What the task asks - Each line of the data below from the one holding "let s1 := r.1.setDraft" to the one holding "match s.draft d with", inclusive, is to be reproduced exactly; no other line belongs in the answer.
============================================================
/-- The restore ends (R225): the looms and the Heddle hold what bank 0 holds, nodes stopped by the save run again, each RESUME completes; a bank that
cannot be read leaves the partition PREEMPTED with its accumulators cleared. -/
def State.restoreEnd (s : State) (p : Nat) (readOk : Bool) : State :=
  let x := s.part p
  match s.saveBase p with
  | none => s
  | some base =>
    if x.st ≠ .resuming ∨ s.treadle.state ≠ 0 then s
    else if !readOk ∨ s.anyPoison (partCtx p) (s.moduleNum * 2 ^ 52 + base) (bankBytes x.savedN) false then
      let s1 := (s.clusters p).foldl (fun s c => (List.range 8).foldl (fun s j => s.clearAcc (8 * c + j)) s) s
      let s2 := s1.setPart p { s1.part p with st := .preempted, restoring := [] }
      ((s2.completeAll x.restoring stRetryExhausted 0).writePages p).partNext p
    else
      let s0 := (List.range (8 * x.savedN)).foldl (fun s lg => s.loadLoom p base lg (tget {} x.savedLooms lg)) s
      let s1 := s0.readHeddle p base
      let s2 : State := { s1 with drafts := s1.drafts.map (fun d => if d.part = p then { d with nodes := d.nodes.map (fun n =>
        if n.st = .stopped ∧ !(n.bubble && x.savedBubble.any (fun b => n.loomSet.contains b.1)) then { n with st := .running } else n) } else d) }
      let y := s2.part p
      let s3 := (s2.setPart p { y with st := .active, restoring := [], savedLooms := [], job := { y.job with st := x.savedJob } }).writePages p
      (((s3.completeAll x.restoring stOK 0).settleEntries p).partNext p).actHold

-- ## The treadle's uses (R457, R471)

/-- The emergency path leaves every configured partition CONFIGURED (R457). -/
def State.forceConfigured (s : State) (p : Nat) : State :=
  if (s.part p).st = .unconfigured then s
  else
    let s1 := s.tearDown p stInvalid
    s1.setPart p { s1.part p with st := .configured, ops := [] }

/-- The treadle's own pre-emption, saved at once (R471); none where the save cannot be made. -/
def State.thermalPreempt (s : State) (p : Nat) : Option State :=
  if (s.saveBase p).isSome then some ((s.startSave p []).saveEnd p) else none

/-- The treadle resumes a partition it pre-empted. -/
def State.thermalResume (s : State) (p : Nat) : State := if (s.part p).st = .preempted then s.startRestore p [] else s

end Sys2Proof.Machine
end

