/-- A draft is fetched, validated, stored, and started (R203, R209, R515). -/
def State.runFetched (s : State) (x : Entry) : State :=
  let p := x.part
  let c := s.entryCtx x
  let n := field x.arg1 0 17
  if n = 0 ∨ 65536 < n then s.rejectDraft x stInvalid 0xFFFFFFFF
  else match s.need c x.arg0 (128 * n) with
    | .error e => (s.missed c e).rejectDraft x e.1 0xFFFFFFFF
    | .ok r =>
      let m := succLength r
      match s.need c x.arg2 (2 * m) with
      | .error e => (s.missed c e).rejectDraft x e.1 0xFFFFFFFF
      | .ok q =>
        let ns := nodesOf r q
        match draftFault (s.clusterCount p) ns with
        | some f => s.rejectDraft x stInvalid f
        | none =>
          let k := x.slotArg
          let sch := if x.makeResident then s.readSchedule c p (s.addr (.hdlPfs p k 0) (.hdlPfs p k 1)) n else .ok []
          match sch with
          | .error e => (s.missed c e).rejectDraft x e.1 0xFFFFFFFF
          | .ok es =>
            let area := if x.makeResident then k else s.freeArea p
            let s1 := (s.setHbm (s.areaOff p area) r).setHbm (s.areaOff p area + 0x800000) q
            let s2 := if x.makeResident then
                let y := s1.part p
                let z : Slot := { tget {} y.slots k with loaded := true, nodeCount := n, succCount := m, onDie := firstReady ns, bolts := [] }
                s1.setPart p { y with slots := tset {} y.slots k (z.withSchedule es y.pool.stagingEvictions) }
              else s1
            s2.addDraft x ns (if x.makeResident then some k else none) area

/-- DRAFT_RUN (R191, R203, R209, R214). On a secure part it needs attestation of the owner's port; R6 gives its INVALID no place among the
holds and refusals of R214 and R341, and the model tests it first (DESIGN CHOICE, log 159). -/
def draftRun (s : State) (e : Nat) : State :=
  match s.startable e 1 with
  | none => s
  | some x =>
    let p := x.part
    if (s.part p).st.idle ∨ !s.attestedFor p then s.rejectDraft x stInvalid 0xFFFFFFFF
    else s.asMember x (fun s =>
      let k := s.slotFor x
      let busy := (x.resident || x.makeResident) && s.drafts.any (fun d => d.part == p && d.slot == some k)
      if s.overLimit x ∨ busy then s.setEntry e (fun y => { y with st := .held })
      else if x.noStep ∧ x.effPick ≠ 0 ∧ (!s.due x ∨ s.behind x) then s.setEntry e (fun y => { y with st := .boundary })
      else
        let s := if x.noStep ∧ x.effPick ≠ 0 then s.mark x else s
        if x.resident then s.runResident x k else s.runFetched x)

-- ## Ready nodes

/-- Every entry of the schedule that names a node has completed (R260). -/
def State.fetchedFor (s : State) (d : Draft) (n : Nat) : Bool :=
  match d.slot with
  | none => true
  | some k =>
    let es := (tget {} (s.part d.part).slots k).schedule.drop 1
    (es.zipIdx).all (fun b => entryConsumer b.1 != n || d.fetched.any (fun f => f.1 == b.2))

/-- The layer-complete counter of an UPDATE's layer has reached its micro-batch count (R366): every counting node is done. -/
def layerComplete (d : Draft) (layer : Nat) : Bool := d.nodes.all (fun m => !m.counts layer || m.isDone)

/-- WAIT_MODE 1: every REDUCE node of the pick on the module has completed (R363). -/
def State.reducesDone (s : State) (p : Nat) : Bool :=
  s.drafts.all (fun d => d.part != p || d.noStep || !d.begun || d.nodes.all (fun m => m.kind != 4 || m.isDone))

/-- A node may be dispatched as far as its own draft goes (R206, R210, R260, R363, R366); of a draft that has failed only one that was dispatched
before and displaced, which still runs to its end (R197). -/
def State.nodeReady (s : State) (d : Draft) (i : Nat) (n : Node) : Bool :=
  (n.st == .blocked || n.st == .ready || (n.st == .stopped && n.bubble)) && n.deps == 0 && (!d.failed || n.st == .stopped) && (d.begun || n.preStep) &&
  (d.noStep || s.offJob d || (s.part d.part).job.st != .halted) && s.fetchedFor d i &&
  (n.kind != 6 || (layerComplete d n.layer && (!s.bit (.jobCtl d.part) 18 || s.reducesDone d.part)))

/-- The partition's Heddle dispatches now (R220, R462, R490). -/
def State.dispatches (s : State) (p : Nat) : Bool := s.treadle.state == 0 && (s.part p).st == .active && !bitAt s.boot.held p

-- ## Prefetch (R260 to R262)

/-- The lowest entry whose consumer has not completed. -/
def openEntry (d : Draft) (es : List (List Byte)) : Nat :=
  (es.findIdx? (fun b => match d.nodes[entryConsumer b]? with | some n => !n.isDone | none => false)).getD es.length

/-- The draft has no node running and none ready: entries go past the window (R261). -/
def State.starved (s : State) (d : Draft) : Bool :=
  !(d.nodes.zipIdx).any (fun x => x.1.running || s.nodeReady d x.2 x.1)

/-- BASE of a consumer's descriptor is replaced (R260, R361). -/
def Node.rebind (n : Node) (sel a : Nat) : Node := if 3 ≤ sel then n else { n with bytes := patch n.bytes (32 + 24 * sel) (leBytes 8 a) }

/-- An entry's copy begins: its source is brought, and it joins the queues of ENGINE, which take it at once where it is next (R241, R259, R260). -/
def State.startFetch (s : State) (d : Draft) (i : Nat) (b desc : List Byte) : State :=
  if !descOk desc then s.fetchEnd d.id i stInvalid
  else
    let r := s.bringTd (fetchCtx d) (.fetch d.id i) (descSrc desc)
    match r.2 with
    | some st => r.1.fetchEnd d.id i st
    | none => (r.1.enqueue (.fetch d.id i) d.part (if le b 16 1 = 0xFF then 0 else 2 ^ le b 16 1) desc).shuttleTake (.fetch d.id i)

/-- One entry is issued: into a class-3 entry where it is staged, for which it waits, but fails while its draft starves (R248, R260, R261). -/
def State.runPfEntry (s : State) (d : Draft) (i : Nat) (b : List Byte) : State :=
  let c := fetchCtx d
  let con := entryConsumer b
  let s0 := s.setDraft d.id (fun x => { x with issued := x.issued ++ [i] })
  match s.block c (le b 8 8) 64 with
  | none => (s0.meet c (le b 8 8) 64).fetchEnd d.id i (s.blockErr c (le b 8 8) 64)
  | some desc =>
    if !entryStaged b then s0.startFetch d i b desc
    else
      let r := s0.alloc d.part 3 i (ceilDiv (le b 4 4) 65536) 0
      match r.2 with
      | none => if s.starved d then r.1.fetchEnd d.id i stPoolExhausted
          else r.1.setDraft d.id (fun x => { x with issued := x.issued.filter (· != i) })
      | some e =>
        let a := r.1.pentAddr d.part e
        let s1 := r.1.setDraft d.id (fun x => { x with
          staged := x.staged ++ [(i, e)], nodes := x.nodes.modify con (fun y => y.rebind (entrySelect b) a) })
        if le b 4 4 < tdReach (descDst desc) ∨ tdScaleOff (descDst desc) < 0 then s1.fetchEnd d.id i stInvalid
        else s1.startFetch d i b (patch desc 32 (leBytes 8 a))

/-- PREFETCH_ISSUE: the next entry of a resident draft's schedule, inside the window of L, or one at a time past it while the draft starves. -/
def prefetchIssue (s : State) (d : Nat) : State :=
  match s.draft d with
  | none => s
  | some x =>
    match x.slot with
    | none => s
    | some k =>
      let es := (tget {} (s.part x.part).slots k).schedule.drop 1
      let i := (firstIdx es.length (fun i => !x.issued.contains i)).getD es.length
      match es[i]? with
      | none => s
      | some b =>
        let past := decide (openEntry x es + s.leadOf x.part k ≤ i)
        let alone := x.issued.all (fun j => x.fetched.any (fun f => f.1 == j))
        if !s.dispatches x.part ∨ x.failed ∨ (past ∧ !(s.starved x && alone)) then s else s.runPfEntry x i b

/-- PREFETCH_LEAD_TEMPLE_UPDATE: the end of an interval of INTERVAL picks, with S supplied (R262). -/
def leadUpdate (s : State) (p k stall : Nat) : State :=
  let y := s.part p
  let x := tget {} y.slots k
  let ev := y.pool.stagingEvictions - x.evBase
  let quiet := x.noRaise - 1
  let next : Slot :=
    if (match x.prevS with | some v => decide (7 * v ≤ 8 * stall) | none => false) then { x with lead := max x.leadMin (x.lead - 1), prevS := none, noRaise := 8 }
    else if 0 < ev ∧ x.leadMin < x.lead then { x with lead := x.lead - 1, prevS := none, noRaise := quiet }
    else if x.stallHi < stall ∧ x.lead < x.leadMax ∧ x.noRaise = 0 then { x with lead := x.lead + 1, prevS := some stall, noRaise := quiet }
    else { x with noRaise := quiet }
  if x.schedule.isEmpty ∨ x.picks < x.interval then s
  else s.setPart p { y with slots := tset {} y.slots k { next with picks := 0, evBase := y.pool.stagingEvictions } }

-- ## Commands

/-- PREFETCH_LEAD_TEMPLE_UPDATE (R262). -/
def execPrefetchLeadTempleUpdate (p slot stall : Nat) (s : State) : Host.Outcome State Fault Refusal := finish (leadUpdate s p slot stall)

end Sys2Proof.Machine
end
============================================================
Your solution -
        let s1 := r.1.setDraft d.id (fun x => { x with
          staged := x.staged ++ [(i, e)], nodes := x.nodes.modify con (fun y => y.rebind (entrySelect b) a) })
        if le b 4 4 < tdReach (descDst desc) ∨ tdScaleOff (descDst desc) < 0 then s1.fetchEnd d.id i stInvalid
        else s1.startFetch d i b (patch desc 32 (leBytes 8 a))

/-- PREFETCH_ISSUE: the next entry of a resident draft's schedule, inside the window of L, or one at a time past it while the draft starves. -/
def prefetchIssue (s : State) (d : Nat) : State :=
  match s.draft d with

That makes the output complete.